A gaggle of girls were lined up on the pier, their hair piled high. One girl had meticulously pressed into her hairdo hundreds of tiny rhinestones of the sort usually glued onto fingernails. When she moved, it was like watching a human disco ball.
Elizabeth—the girl who was desperate to be prom queen—stood in the center of the lineup. Her dress—black, strapless, with a sheer mesh midriff—was not her first choice. She had worked all year at Balducci’s, saving her money for a five-hundred dollar custom-made dress, but it hadn’t turned out to her liking. In math class, the day before, Elizabeth had drawn a diagram of the failed dress on the blackboard.
As the Mystique pulled away from the dock, “mocktail hour” began, and a d.j. spun a Jennifer Lopez tune under a tent on the upper deck. The girls kicked off their heels and put on terry-cloth bedroom slippers that they had brought so they could dance more comfortably.
“Oh, my God, I want to be prom queen so bad,” Elizabeth said. Her face was sweet and stony at the same time. “I’ve worked so hard, spent so much money on my appearance—and now it’s a raffle.” Did she still care, then? “Oh,” she said. “Even more. Because now if I win it means I’m lucky.”
At eleven o’clock, after a buffet of pasta and salad, the seniors gathered on the upper deck for the coronation of the prom king and queen.
“And the king is—Greg!” a math teacher announced.

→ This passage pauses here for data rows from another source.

theorem sra (f : ShBit) : Statement (.sra f) := by
  intro _
  obtain ⟨hx, hf⟩ := ShBit.coding 47 f
  have hw : encodeNat (.sra f) = 47 * 2 ^ 25 + (f.bits) := by simp only [encodeNat]; omega
  rw [hw]
  refine ⟨by omega, ?_⟩
  unfold decodeOpcode
  rw [opcode_eq (by decide) hx]
  exact congrArg (fun f => some (Instr.sra f)) hf

theorem sraImm (f : ShBitImm) : Statement (.sraImm f) := by
  intro _
  obtain ⟨hx, hf⟩ := ShBitImm.coding 48 f
  have hw : encodeNat (.sraImm f) = 48 * 2 ^ 25 + (f.bits) := by simp only [encodeNat]; omega
  rw [hw]
  refine ⟨by omega, ?_⟩
  unfold decodeOpcode
  rw [opcode_eq (by decide) hx]
  exact congrArg (fun f => some (Instr.sraImm f)) hf

theorem shadd (f : ShShadd) : Statement (.shadd f) := by
  intro _
  obtain ⟨hx, hf⟩ := ShShadd.coding 49 f
  have hw : encodeNat (.shadd f) = 49 * 2 ^ 25 + (f.bits) := by simp only [encodeNat]; omega
  rw [hw]
  refine ⟨by omega, ?_⟩
  unfold decodeOpcode
  rw [opcode_eq (by decide) hx]
  exact congrArg (fun f => some (Instr.shadd f)) hf

theorem sel (f : ShSel) : Statement (.sel f) := by
  intro _
  obtain ⟨hx, hf⟩ := ShSel.coding 50 f
  have hw : encodeNat (.sel f) = 50 * 2 ^ 25 + (f.bits) := by simp only [encodeNat]; omega
  rw [hw]
  refine ⟨by omega, ?_⟩
  unfold decodeOpcode
  rw [opcode_eq (by decide) hx]
  exact congrArg (fun f => some (Instr.sel f)) hf

theorem mov (f : ShBitUn) : Statement (.mov f) := by
  intro _
  obtain ⟨hx, hf⟩ := ShBitUn.coding 51 f
  have hw : encodeNat (.mov f) = 51 * 2 ^ 25 + (f.bits) := by simp only [encodeNat]; omega
  rw [hw]
  refine ⟨by omega, ?_⟩
  unfold decodeOpcode
  rw [opcode_eq (by decide) hx]
  exact congrArg (fun f => some (Instr.mov f)) hf

theorem movi (f : ShMovi) : Statement (.movi f) := by
  intro _
  obtain ⟨hx, hf⟩ := ShMovi.coding 52 f
  have hw : encodeNat (.movi f) = 52 * 2 ^ 25 + (f.bits) := by simp only [encodeNat]; omega
  rw [hw]
  refine ⟨by omega, ?_⟩
  unfold decodeOpcode
  rw [opcode_eq (by decide) hx]
  exact congrArg (fun f => some (Instr.movi f)) hf

theorem movhi (f : ShMovi) : Statement (.movhi f) := by
  intro _
  obtain ⟨hx, hf⟩ := ShMovi.coding 53 f
  have hw : encodeNat (.movhi f) = 53 * 2 ^ 25 + (f.bits) := by simp only [encodeNat]; omega
  rw [hw]
  refine ⟨by omega, ?_⟩
  unfold decodeOpcode
  rw [opcode_eq (by decide) hx]
  exact congrArg (fun f => some (Instr.movhi f)) hf

theorem clz (f : ShBitUn) : Statement (.clz f) := by
  intro _
  obtain ⟨hx, hf⟩ := ShBitUn.coding 54 f
  have hw : encodeNat (.clz f) = 54 * 2 ^ 25 + (f.bits) := by simp only [encodeNat]; omega
  rw [hw]
  refine ⟨by omega, ?_⟩
  unfold decodeOpcode
  rw [opcode_eq (by decide) hx]
  exact congrArg (fun f => some (Instr.clz f)) hf

theorem popc (f : ShBitUn) : Statement (.popc f) := by
  intro _
  obtain ⟨hx, hf⟩ := ShBitUn.coding 55 f
  have hw : encodeNat (.popc f) = 55 * 2 ^ 25 + (f.bits) := by simp only [encodeNat]; omega
  rw [hw]
  refine ⟨by omega, ?_⟩
  unfold decodeOpcode
  rw [opcode_eq (by decide) hx]
  exact congrArg (fun f => some (Instr.popc f)) hf

theorem brev (f : ShBitUn) : Statement (.brev f) := by
  intro _
  obtain ⟨hx, hf⟩ := ShBitUn.coding 56 f
  have hw : encodeNat (.brev f) = 56 * 2 ^ 25 + (f.bits) := by simp only [encodeNat]; omega
  rw [hw]
  refine ⟨by omega, ?_⟩
  unfold decodeOpcode
  rw [opcode_eq (by decide) hx]
  exact congrArg (fun f => some (Instr.brev f)) hf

A cheer went up as an athletic young man in a pale-green satin dinner jacket loped to the front of the group and sheepishly accepted a plastic crown. Now the girls huddled together, hands on their hearts. Elizabeth stood at the back. Her eyes were fixed on the queen’s tiara, which a physics teacher was holding aloft.
“And the queen is—Melissa!”
Elizabeth blinked hard. Melissa looked stunned as she made her way through the crowd. The tiara was placed on her head, and a satin sash was draped over her pregnant belly. In blue glitter, it read “Prom Queen 2000.”
The king didn’t want to keep his crown on, and he certainly didn’t want to slow-dance with Melissa to “I Wanna Love You Forever.” But he had no choice. The d.j. cajoled the couple onto the dance floor. Greg’s girlfriend stood off to the side, looking peeved.
Elizabeth, in tears, had run down the steep stairs to the cabin below. Her classmates were philosophical about her defeat. “Nobody told her to act like that,” one girl said. “A lot of people show their true colors on prom night.”
Up on deck, the d.j. played the last song of the evening. He urged the students to link arms as Vitamin C sang “And as our lives change, come whatever, we will still be friends forever.” The Landmark Class of 2000 hugged and laughed and cried. Elizabeth stayed below, hiding out in the ladies’ room.